The best cab covering (durability and application-wise; not the prettiest necessarily) is spray on truck bed liner. The pro stuff you have to load into a spray rig is far superior to the rattle can stuff (which doesn't cover much). It comes out a lot like 80s Peavey amps but not quite as jagged/bumpy due to having less and smaller aggregate particles in it (the rattle can even less so). Always been curious as to what it actually was that Peavey used in that period.


----------



## jbealsmusic (Feb 12, 2014)

I've tried Super 77, Super 90, and Lepage Heavy Duty sprays. Wouldn't bother trying any of them again myself, but to each their own.

First decent completed cab I ever built, I used Weldbond. It was fine everywhere except the edges/seams. Serious pain to get it to stay down reliably.

Second cab, I used Weldbond for the majority and superglue gel on the edges/seams. Beautifully finished and still holding up today (as far as I know).

Third cab, I used Lepage contact cement (blue label). It was a miracle to work with. Instant perfect bonding everywhere. However, even though I haven't heard of any issues with that cab, I've heard rumours that the tolex starts peeling off after a while because it reacts with the contact cement. Rumours that are backed up with some legitimate science, so I figured it best to move on.

For the next several cabs I used Lepage water based contact cement (green label). Kind of in between to work with, but I never had any problems. Bonds well, stays bonded. Just not as easy and quick as using the real stuff. Also, you need to be careful about expiry dates and whether or not it was shipped during winter.

I have used much better adhesives (like the ones listed above) and I would never go back. As easy to work with as the real contact cement, but healthier fumes and won't react with the vinyl. One I forgot to mention was Simalfa. They make completely green adhesives that bond nearly as well as CC. However, you have to get a minimum of 5 gallons at a time (industrial supply only). Plus it is ideal to use a sprayer rather than brush on.

I really wish Canada had better options that were easier to find. You can find some of the stuff listed above on rare occasion, but it requires a lot of effort calling a bunch of flooring suppliers, etc.

This is the phone number for the Canadian distributor for Wilsonart: 905-565-1255

I've special ordered it direct from them before. I don't think you need a commercial account or anything to do the same.


----------



## Lincoln (Jun 2, 2008)

I just checked the Richelieu website. They are a Wilsonart dealer, but they don't carry any of the Wilsonart contact adhesives at all. They have a product called "Lion Grip" that's pretty much a spray contact cement used for counter top laminates. I've never tried it on tolex. I use green/blue "no stink" contact cement. Always sticks and no problems yet with it degrading the vinyl tolex.


----------



## WCGill (Mar 27, 2009)

PTWamps said:


> It may suck for you, WC, but it works for me.
> 
> Copperhead, good luck with your project. Once the sniping starts on a thread I am over and out. Cheers.

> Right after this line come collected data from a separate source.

-- ==== Sys2Proof/Machine/Pack.lean ====
section
/-!
DEFINITION. The pack and string sequence of the Dealer (chapter 14, section 6), the conditions it takes from the safety
function (chapter 17), degraded mode, and the status pins (chapter 15, section 6).
-/
namespace Sys2Proof.Machine

/-! ### Conditions -/

/-- The interlock reads closed, and no interlock fault holds it open (R504 to R506). -/
def State.interlockClosed (s : State) : Bool :=
  !s.safety.openA && !s.safety.openB && !s.safety.crossShort && !s.safety.srcFault

/-- Fingerprint level of strap `j` at a position; the Dealer's own is the one it latched. -/
def State.levelAt (s : State) (i j : Nat) : Nat :=
  if i = 0 then (fingerLevels s.straps.latched).getD j 31 else printLevel (s.printOf i) j

/-- The number of String Heads that name a string. -/
def State.headCount (s : State) (k : Nat) : Nat := (s.handPositions.filter fun i => s.headString i = some k).length

/-- The five checks of R74. Heads are counted over every known position, the others over the admitted ones. -/
def State.ringConsistent (s : State) : Bool :=
  let ps := s.admittedList.filter (1 ≤ ·)
  ps.all (fun i => s.levelAt i 2 = s.levelAt 0 2) &&
    (s.stringList.all fun k => k = 1 || s.headCount k = 1) &&
    (s.handPositions.all fun i => (s.headString i).all fun k => k ≤ s.cfg.strings) &&
    (!s.cfg.closed || ps.all fun i => s.levelAt i 3 / 4 ≠ 4 && (s.answerOf i).all fun a => a.l1 = 0) &&
    (s.cfg.shunt = 0 || s.handPositions.all fun i => (s.headString i).isNone || shunts.getD (s.levelAt i 8) 0 ≠ 0)

/-- A flag a device reports in its latest part A, or in the answer it gave before any. -/
def State.reports (s : State) (i : Nat) (meld : MeldA → Bool) (answer : Answer → Bool) : Bool :=
  match s.latestA i with
  | some a => meld a
  | none => (s.answerOf i).any answer

/-- Some device is in strap-fault state (R75). -/
def State.anyStrapFault (s : State) : Bool :=
  s.strapFault || (s.handPositions.any fun i => s.admittedAt i && s.reports i (·.sfault) (·.sfault))

/-- Some admitted device is in strap-mismatch state, or some device reports a fingerprint other than its seal entry's
(R88). -/
def State.anyMismatch (s : State) : Bool :=
  s.straps.mismatch || (s.handPositions.any fun i => s.admittedAt i && s.reports i (·.smism) (·.smism)) ||
    (s.handPositions.any fun i => match s.answerOf i, s.sealEntry i with
      | some a, some e => a.print ≠ e.fingerprint
      | _, _ => false)

/-- Some admitted device reports another seal number or check (R288). -/
def State.anySealDiff (s : State) : Bool :=
  s.handPositions.any fun i => s.admittedAt i && (s.answerOf i).any fun a =>
    a.sealNo ≠ s.sealNumber || a.sealChk ≠ (s.nv.active.map (·.check)).getD 0

/-- Some position is FOREIGN (R289). -/
def State.anyForeign (s : State) : Bool := s.handPositions.any fun i => (s.pos i).state = .foreign

/-- A refusal of closing that R443 lets open a closed pack: R74, R75, R81, R88, R288, R401 and the STRAP bits 4 and 6 whose
containment is a refused closing (Table 16-7). The conditions of the safety function, R79, R100, R289 and R510 keep
closed contactors closed (log 17). -/
def State.ceases (s : State) : Bool :=
  !s.ringConsistent || s.anyStrapFault || s.nv.active.isNone || s.anyMismatch || s.anySealDiff ||
    ((List.range 3).any fun i => chanRole s.cfg i = .coil && (s.chan i).offCurrent) || (s.handPositions.any fun i => (s.headString i).isSome && bit (s.statusAt i .out) 5) ||
    s.ringHas .strap 4 || s.has .strap 6

/-- A U-class STRAP fault of live reading refuses closing after the next opening (R79). -/
def State.liveRefuses (s : State) : Bool := s.services.pack = .opened && s.ringHas .strap 1

/-- Codes of a member's cells within the trip limits, both codes where R166 checks both. -/
def Member.within (level : Nat) (m : Member) : Bool :=
  (m.a.view.all fun c => withinTrip (tripCodes level) (checkedCodes c.state c.code c.diverse)) &&
    m.b.temps.all fun t => withinTrip (tripTempCodes level) [t.1]

/-- Every admitted cell and temperature of the latest closed deal lies within its trip limits (R501, R514). -/
def State.allWithin (s : State) : Bool := s.members.all (Member.within s.profile)

/-- A position is absent or foreign for R515 and R516: out of service, or its readmission not complete (R307). -/
def State.outAt (s : State) (i : Nat) : Bool :=
  (s.pos i).state = .dummy || (s.pos i).state = .foreign || (s.pos i).outOfService

/-- Positions absent or foreign. -/
def State.outList (s : State) : List Nat := s.handPositions.filter s.outAt

/-- A degradable condition of Table 17-4 is present. -/
def State.degradable (s : State) : Bool :=
  !s.outList.isEmpty || s.ringHas .portN 14 || s.has .superv 8 || s.ringHas .meas 2 || s.ringHas .div 2 || s.ringHas .div 3 ||
    s.ringHas .raivo 8 || s.ringHas .raivo 9 || s.ringHas .mem 4 || s.ringHas .mem 5 || s.ringHas .probe 4 ||
    s.ringHas .probe 5 || s.ringHas .probe 7 || s.ringHas .probe 8 || s.ringHas .meas 5

/-- An F-class status word on the Dealer or on a String Head. -/
def State.anyF (s : State) : Bool :=
  allBlocks.any fun b => wordClass (s.statusAt 0 b) = 3 ||
    s.handPositions.any fun i => (s.headString i).isSome && wordClass (s.statusAt i b) = 3

/-- The supervisor's permission to turn a contactor or precharge output on (R501). -/
def State.permitted (s : State) : Bool :=
  s.interlockClosed && !s.keeper.demand && s.allWithin && (s.handPositions.all fun i => (s.pos i).state = .inRing) &&
    !s.degradable && !s.safety.expired && !s.anyF

/-- The closing conditions of R438. -/
def State.closeOk (s : State) : Bool :=
  s.supply.vaux && !s.keeper.lockout && !s.ceases && !s.liveRefuses && !s.anyForeign && s.permitted

/-! ### Strings -/

/-- Every populated cell of the string is admitted, and every position IN (R438). -/
def State.stringWhole (s : State) (k : Nat) : Bool :=
  (s.stringPositions k).all fun i => (s.memberAt i).any fun m =>
    !m.a.unsync && m.a.ncell = s.cellsAt i && m.a.view.all CellView.counted

/-- A string s ≥ 2 is eligible (R438, R521). -/
def State.eligible (s : State) (k : Nat) : Bool :=
  match s.headAt k with
  | none => false
  | some h =>
    (s.pos h).state = .inRing && (s.pos h).interlock = 0 && s.stringWhole k &&
      absR (s.stringSumMv k - s.stringSumMv 1) * 100 ≤ s.stringSumMv 1

/-- Pull-in time of a coil class in ms (Table 13-2). -/
def pullInMs (c : Nat) : Nat := [100, 150, 200, 300].getD c 300

/-- Pull-in time of the coils of a string's head. -/
def State.pullInOf (s : State) (k : Nat) : Nat :=
  if k = 1 then pullInMs s.cfg.coilClass else pullInMs (((s.headAt k).map fun h => s.levelAt h 9).getD 0 / 6)

/-- One deal of precharge supervision (R441): peak and deals in a row at or below the threshold. -/
def prechargeDeal (cap : Rat) (amps : Option Rat) (pk : Rat × Nat) : Rat × Nat :=
  match amps with
  | none => (pk.1, 0)
  | some i =>
    let p := if pk.1 < absR i then absR i else pk.1
    let th := if p / 20 < cap / 100 then cap / 100 else p / 20
    (p, if absR i ≤ th then pk.2 + 1 else 0)

/-- A string's sequence fails: OPEN, and no retry for 60 s (R442). -/
def State.stringFails (s : State) (k : Nat) : State :=
  (s.updStr k fun v => { v with cmd := .open, failed := true, failedAt := s.now }).raise .superv 5

/-- A string under PRECHARGE at a closure (R441, R442). The head's gate is taken to turn on 1 ms after the beacon. -/
def State.stringPrecharge (s : State) (k : Nat) : State :=
  let v := s.str k
  let pull := s.pullInOf k + 1
  if s.cfg.shunt = 0 then
    if s.passed v.cmdAt (pull + 2000) then s.updStr k fun v => { v with cmd := .close } else s
  else
    let pk := if passedMs v.cmdAt s.meas.sampledAt pull then prechargeDeal (s.capAh.getD 0) (s.stringAmps k) (v.peak, v.quiet)
      else (0, 0)
    let s := s.updStr k fun v => { v with peak := pk.1, quiet := pk.2 }
    if 2 ≤ pk.2 then s.updStr k fun v => { v with cmd := .close }
    else if s.passed v.cmdAt (pull + 5000) then s.stringFails k
    else s

/-- One string at a closure (Table 14-4, R442, R445). -/
def State.stringStep (s : State) (k : Nat) : State :=
  let v := s.str k
  let near := match s.stringAmps 1, s.capAh with
    | some i, some c => absR i ≤ c / 5
    | _, _ => false
  match v.cmd with
  | .open =>
    let may := s.services.pack = .strings || s.services.pack = .closed && (near || s.cfg.shunt = 0)
    if may && s.eligible k && s.closeOk && (!v.failed || s.passed v.failedAt 60000) then
      s.updStr k fun v => { v with cmd := .precharge, failed := false, peak := 0, quiet := 0 }
    else s
  | .precharge => if s.eligible k then s.stringPrecharge k else s.stringFails k
  | .close =>
    if !s.eligible k then s.stringFails k
    else if s.passed v.cmdAt (s.pullInOf k + 50) && v.sent = .close then s.updStr k fun v => { v with cmd := .closed }
    else s
  | .closed =>
    if (s.headAt k).any fun h => s.admittedAt h then s else s.updStr k fun v => { v with cmd := .open }

/-- Strings s ≥ 2. -/
def State.otherStrings (s : State) : List Nat := s.stringList.filter (2 ≤ ·)

/-! ### The pack (Table 14-3) -/

/-- Outputs a pack state wants: OC1 positive, OC2 negative, OC3 precharge. -/
def packWants (p : PackState) (oc1Off : Bool) (i : Nat) : Bool :=
  match p with
  | .opened => false
  | .strings => false
  | .neg => i = 1
  | .precharge => i = 1 || i = 2
  | .pos => i < 3
  | .preOff => i = 0 || i = 1
  | .closed => i = 0 || i = 1
  | .opening => i = 1 || i = 0 && !oc1Off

No sniping intended. You're learning, that's cool. I've done scores of cabs over the years and know a few tricks. Just trying to help if you're interested.


----------



## Lincoln (Jun 2, 2008)

I've wondered about this product, but I've never tried it. It's water based so shipping is not an option during winter.

Tolex Glue - Brush-on Adhesive


----------



## copperhead (May 24, 2006)

The weldbond worked well 
When it comes to amp building .Who like the covering part the best ? not me . but i don't hate it .
The tweed is all done ,though i might do another couple coats of lacquer with some orange tint & I'm still waiting for a handle .


----------



## WCGill (Mar 27, 2009)

Lincoln said:


> I've wondered about this product, but I've never tried it. It's water based so shipping is not an option during winter.
> 
> Tolex Glue - Brush-on Adhesive


I've never used anything else. Only one cab gave me grief with the tolex lifting a year or so later, still a complete mystery to me. The tolex came off easily (of course) but the glue had to be rubbed off the cab by hand! Sanding only balls it up rendering the paper useless.

This video is pretty much how it goes after the glue is brushed on and dries for about 20 minutes. The drying takes longer than the application.


----------



## jbealsmusic (Feb 12, 2014)

WCGill said:


>


Great video! Anyone notice the adhesive he's using?


----------



## PTWamps (Aug 5, 2016)

WCGill said:


> No sniping intended. You're learning, that's cool. I've done scores of cabs over the years and know a few tricks. Just trying to help if you're interested.


Thanks, WC. I'll add a jug of that tolex glue to my next US order.... curious to try it.


----------